§ **Task objective**
Return verbatim every line from the first line of the data below to the line that contains "mask stack. -/", inclusive, and no further.

** Opening Available data block **

-- ==== Sys2Proof/Machine/Park.lean ====
section
/-! DEFINITION. How the device lays out the state of a wave in memory: the slice and wide-save records of trap frames (R377)
and of park areas (R83), and the image of a task in its park area. -/

namespace Sys2Proof.Machine

/-- Vector registers of a REGS field (R82). -/
def regCount (regs : Nat) : Nat := (regs + 1) * 8

/-- Whether an address may start a clause (R81, R251). -/
def codeAddrOk (a : Nat) : Bool := a % 4 == 0 && decide (a < 2 ^ 56)


/-! ## Records of slices (R377) -/

/-- Mask stack entries, 12 bytes each, in 96 bytes. -/
def stackBytes (st : List Path) : List Byte :=
  (List.range 8).flatMap (fun i => match st[i]? with
    | some p => leBytes p.pc 8 ++ leBytes p.mask.toNat 4
    | none => List.replicate 12 0)

/-- The state word of a slice or wide-save record. -/
def stateWord (mask exited : BitVec 4) (depth : Nat) (waiting : Bool) : Nat :=
  mask.toNat + exited.toNat * 16 + depth * 256 + (if waiting then 4096 else 0)

def SliceSt.record (x : SliceSt) : List Byte :=
  leBytes x.pc 8 ++ leBytes (stateWord x.mask x.exited x.stack.length x.wait.isSome) 4 ++ leBytes x.window 4
    ++ stackBytes x.stack
def WideSave.record (x : WideSave) : List Byte :=
  leBytes (stateWord x.mask x.exited x.stack.length false) 4 ++ List.replicate 4 0 ++ stackBytes x.stack

/-- A path of a frame's mask stack. -/
def pathAt (bs : List Byte) (off : Nat) : Path := ⟨fieldAt bs off 8, BitVec.ofNat 4 (fieldAt bs (off + 8) 4)⟩

/-- A mask stack of a record. -/
def stackAt (bs : List Byte) (off depth : Nat) : List Path := (List.range depth).map (fun i => pathAt bs (off + 12 * i))

/-- What a frame says of a slice: its state, and whether it is WAITING. -/
def sliceAt (bs : List Byte) (base strands : Nat) (old : SliceSt) (i : Nat) : SliceSt × Bool :=
  let off := base + 112 * i
  let sw := fieldAt bs (off + 8) 4
  ({ old with pc := fieldAt bs off 8, mask := BitVec.ofNat 4 sw, exited := BitVec.ofNat 4 (sw / 16)
              stack := stackAt bs (off + 16) (sw / 256 % 16), window := fieldAt bs (off + 12) 4
              strand := strands / 16 ^ i % 16, clause := none, wait := none }, sw / 4096 % 2 == 1)

/-- A wide-save record of a frame. -/
def wideAt (bs : List Byte) (base i : Nat) : WideSave :=
  let off := base + 104 * i
  let sw := fieldAt bs off 4
  ⟨BitVec.ofNat 4 sw, BitVec.ofNat 4 (sw / 16), stackAt bs (off + 8) (sw / 256 % 16)⟩

/-- Whether the values of a frame lie in their ranges (R445), those of slices that have exited among them. -/
def frameOk (alloc : Nat) (ss : List SliceSt) (wide : Option (List WideSave)) : Bool :=
  ss.all (fun x => codeAddrOk x.pc && decide (x.stack.length ≤ 8) && x.stack.all (fun p => codeAddrOk p.pc))
    && ss.all (fun x => x.window % 8 == 0 && decide (x.window + 88 ≤ alloc))
    && (List.range 8).all (fun i =>
      let x := ss.getD i (.fresh 0)
      if x.live then decide (x.strand ≤ i) && (ss.getD x.strand (.fresh 0)).live
          && (ss.getD x.strand (.fresh 0)).strand == x.strand
        else x.strand == 15)
    && (wide.getD []).all (fun x => decide (x.stack.length ≤ 8) && x.stack.all (fun p => codeAddrOk p.pc))

/-! ## The image of a task in its park area (R83, R93, R95, R99)

The vector registers stand first, register after register. Of the layout of the 4,096 bytes after them, which is the device's
(R83), the model has its own: slice records at 0, the strand map at 0x380, WIDE at 0x384, flags at 0x388, the task record's
address at 0x3E8, `%adoptdepth` at 0x3F0, the length of the chain at 0x3F4, scalar registers at 0x400, predicates at 0x800,
EMBER slots at 0x820, waits at 0x8A0, wide-save records at 0xA00, the chain at 0xD40. A wave's part of a save area (R53) is laid
out so too. The remaining words of a clause in progress the device keeps beside it. DESIGN CHOICE (log 44). -/

/-- The 4-byte numbers of some bytes. -/
def wordsOf : List Byte → List W32
  | a :: b :: c :: d :: r => BitVec.ofNat 32 (leNat [a, b, c, d]) :: wordsOf r
  | _ => []

/-- Keys from 0 on for some values. -/
def keyed {w : Nat} (l : List (BitVec w)) : Store w := Store.setAll [] ((l.zipIdx).map (fun x => (x.2, x.1)))

/-- The strand map: 4 bits a slice, 15 for one without a live lane. -/
def strandMap (ss : List SliceSt) : Nat :=
  (ss.zipIdx).foldl (fun m x => m + (if x.1.live then x.1.strand else 15) * 16 ^ x.2) 0

/-- An EMBER slot in 32 bytes. -/
def Ember.bytes (e : Ember) : List Byte :=
  let (kind, par, pa, a) : Nat × Nat × Nat × Nat := match e.armed with
    | none => (0, 0, 0, 0)
    | some (.loc a) => (1, 0, 0, a)
    | some (.inAlias t a) => (2, t, 0, a)
    | some (.home t pa d a) => (3, d + t * 2 ^ 32, pa, a)
    | some (.registry t a) => (4, t, 0, a)
  leBytes a 8 ++ leBytes kind 4 ++ leBytes (if e.hit then 1 else 0) 4 ++ leBytes par 8 ++ leBytes pa 8

/-- An EMBER slot as it is read back; a hit since it was written counts. -/
def emberAt (bs : List Byte) (old : Ember) (i : Nat) : Ember :=
  let off := 0x820 + 32 * i
  let a := fieldAt bs off 8
  let par := fieldAt bs (off + 16) 8
  { armed := match fieldAt bs (off + 8) 4 with
      | 1 => some (.loc a)
      | 2 => some (.inAlias par a)
      | 3 => some (.home (par / 2 ^ 32) (fieldAt bs (off + 24) 8) (par % 2 ^ 32) a)
      | 4 => some (.registry par a)
      | _ => none
    hit := old.hit || fieldAt bs (off + 12) 4 % 2 == 1 }

/-- A slice's wait in 32 bytes: three numbers, lanes and a code. -/
def waitBytes (w : Option Wait) : List Byte :=
  let bit (b : Bool) : Nat := if b then 1 else 0
  let (code, x, y, z, lanes) : Nat × Nat × Nat × Nat × W32 := match w with
    | none => (0, 0, 0, 0, 0)
    | some .regang => (1, 0, 0, 0, 0)
    | some .wide => (2, 0, 0, 0, 0)
    | some (.gate bar ph) => (3, bar, ph, 0, 0)
    | some (.hold o ph) => (4, o, bit ph, 0, 0)
    | some (.yieldto o ph cont lanes) => (5, o, bit ph, cont, lanes)
    | some (.ember dl d lanes) => (6, (dl.map (· + 1)).getD 0, d.code, 0, lanes)
    | some (.span ph) => (7, ph, 0, 0, 0)
    | some (.await lock pd a) => (8, a.toNat, bit lock, pd.val, 0)
    | some .token => (9, 0, 0, 0, 0)
    | some .latch => (10, 0, 0, 0, 0)
    | some .trapret => (11, 0, 0, 0, 0)
    | some .entered => (12, 0, 0, 0, 0)
  leBytes x 8 ++ leBytes y 8 ++ leBytes z 8 ++ leBytes lanes.toNat 4 ++ leBytes code 4

/-- The wait in 32 bytes at an offset. -/
def waitAt (bs : List Byte) (off : Nat) : Option Wait :=
  let x := fieldAt bs off 8
  let y := fieldAt bs (off + 8) 8
  let z := fieldAt bs (off + 16) 8
  let lanes : W32 := BitVec.ofNat 32 (fieldAt bs (off + 24) 4)
  match fieldAt bs (off + 28) 4 with
  | 1 => some .regang
  | 2 => some .wide
  | 3 => some (.gate x y)
  | 4 => some (.hold x (y % 2 == 1))
  | 5 => some (.yieldto x (y % 2 == 1) z lanes)
  | 6 => (opdOf (y % 128) []).map (fun d => .ember (if x = 0 then none else some (x - 1)) d lanes)
  | 7 => some (.span x)
  | 8 => some (.await (y % 2 == 1) (Fin.ofNat 8 z) (BitVec.ofNat 64 x))
  | 9 => some .token
  | 10 => some .latch
  | 11 => some .trapret
  | 12 => some .entered
  | _ => none

/-- The bytes of a task's vector registers. -/
def TaskCtx.regBytes (t : TaskCtx) : List Byte :=
  (List.range (32 * regCount t.regs)).flatMap (fun i => leBytes (t.vregs.get i).toNat 4)

/-- The 4,096 bytes of wave state of a task that stands above a chain of Helping tasks, given by their records. -/
def TaskCtx.waveBytes (t : TaskCtx) (chain : List Nat) : List Byte :=
  t.slices.flatMap SliceSt.record ++ leBytes (strandMap t.slices) 4 ++ leBytes (if t.wide.isSome then 1 else 0) 4
    ++ t.slices.flatMap (fun x => x.flags.map (BitVec.ofNat 8)) ++ leBytes t.record.toNat 8 ++ leBytes chain.length 4
    ++ leBytes chain.length 4 ++ List.replicate 8 0
    ++ (List.range 256).flatMap (fun i => leBytes (t.scal.get i).toNat 4)
    ++ (List.range 32).map (fun l => t.preds.get l) ++ t.ember.flatMap Ember.bytes
    ++ t.slices.flatMap (fun x => waitBytes x.wait) ++ List.replicate 0x60 0
    ++ (match t.wide with
      | some l => l.flatMap WideSave.record
      | none => List.replicate 0x340 0)
    ++ (List.range 4).flatMap (fun i => leBytes (chain.getD i 0) 8) ++ List.replicate 0x2A0 0

/-- A slice as an area has it; a clause in progress goes on where the slice still stands at the same word. -/
def keptSlice (bs : List Byte) (old : SliceSt) (i : Nat) : SliceSt :=
  let (x, waiting) := sliceAt bs 0 (fieldAt bs 0x380 4) old i
  let y := { x with flags := (List.range 12).map (fun k => fieldAt bs (0x388 + 12 * i + k) 1 % 64) }
  if y.pc = old.pc then { y with clause := old.clause, wait := if waiting then waitAt bs (0x8A0 + 32 * i) else none } else y

/-- The wave state of a task as 4,096 bytes have it. -/
def TaskCtx.ofWave (t : TaskCtx) (wb : List Byte) : TaskCtx :=
  { t with
    record := BitVec.ofNat 64 (fieldAt wb 0x3E8 8)
    scal := keyed (wordsOf ((wb.drop 0x400).take 0x400))
    preds := keyed ((wb.drop 0x800).take 32)
    slices := (t.slices.zipIdx).map (fun x => keptSlice wb x.1 x.2)
    wide := if fieldAt wb 0x384 4 % 2 = 1 then some ((List.range 8).map (wideAt wb 0xA00)) else none
    ember := (t.ember.zipIdx).map (fun x => emberAt wb x.1 x.2) }

/-- A task as the bytes of its park area have it. -/
def TaskCtx.ofImage (t : TaskCtx) (rb wb : List Byte) : TaskCtx := { t.ofWave wb with vregs := keyed (wordsOf rb) }

/-- The records of the chain in 4,096 bytes of wave state; more than four, with the running task more than five, are out of range
(R445). -/
def chainAt (wb : List Byte) : List Nat :=
  (List.range (min 5 (fieldAt wb 0x3F4 4))).map (fun i => fieldAt wb (0xD40 + 8 * i) 8)

/-- Whether what a park area gave lies in its ranges (R445). -/
def TaskCtx.inRange (t : TaskCtx) : Bool :=
  frameOk (regCount t.regs) t.slices t.wide

/-- A task stands still: its flags are clear, and it takes up again only a wait in which something has been counted or set
for it; `await`, `tok.take` and `mma` are executed again. -/
def TaskCtx.still (t : TaskCtx) : TaskCtx :=
  { t with slices := t.slices.map (fun x =>
      { x with flags := List.replicate 12 0, readySince := none
               wait := match x.wait with
                 | some (.await _ _ _) | some .token | some .latch | some .trapret | some .entered => none
                 | w => w }) }

/-- A task that becomes Helping stands still in its `await` or `lock.take` (R93, R95). -/
def TaskCtx.helping (t : TaskCtx) (lock : Bool) (pd : Fin 8) (a : W64) : TaskCtx :=
  { t.still with slices := t.still.slices.map (fun x => if x.live then { x with wait := some (.await lock pd a) } else x) }

end Sys2Proof.Machine
end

** Closing Available data block **

§ **Your solution**
-- ==== Sys2Proof/Machine/Park.lean ====
section
/-! DEFINITION. How the device lays out the state of a wave in memory: the slice and wide-save records of trap frames (R377)
and of park areas (R83), and the image of a task in its park area. -/

namespace Sys2Proof.Machine

/-- Vector registers of a REGS field (R82). -/
def regCount (regs : Nat) : Nat := (regs + 1) * 8

/-- Whether an address may start a clause (R81, R251). -/
def codeAddrOk (a : Nat) : Bool := a % 4 == 0 && decide (a < 2 ^ 56)


/-! ## Records of slices (R377) -/

/-- Mask stack entries, 12 bytes each, in 96 bytes. -/
def stackBytes (st : List Path) : List Byte :=
  (List.range 8).flatMap (fun i => match st[i]? with
    | some p => leBytes p.pc 8 ++ leBytes p.mask.toNat 4
    | none => List.replicate 12 0)

/-- The state word of a slice or wide-save record. -/
def stateWord (mask exited : BitVec 4) (depth : Nat) (waiting : Bool) : Nat :=
  mask.toNat + exited.toNat * 16 + depth * 256 + (if waiting then 4096 else 0)

def SliceSt.record (x : SliceSt) : List Byte :=
  leBytes x.pc 8 ++ leBytes (stateWord x.mask x.exited x.stack.length x.wait.isSome) 4 ++ leBytes x.window 4
    ++ stackBytes x.stack
def WideSave.record (x : WideSave) : List Byte :=
  leBytes (stateWord x.mask x.exited x.stack.length false) 4 ++ List.replicate 4 0 ++ stackBytes x.stack

/-- A path of a frame's mask stack. -/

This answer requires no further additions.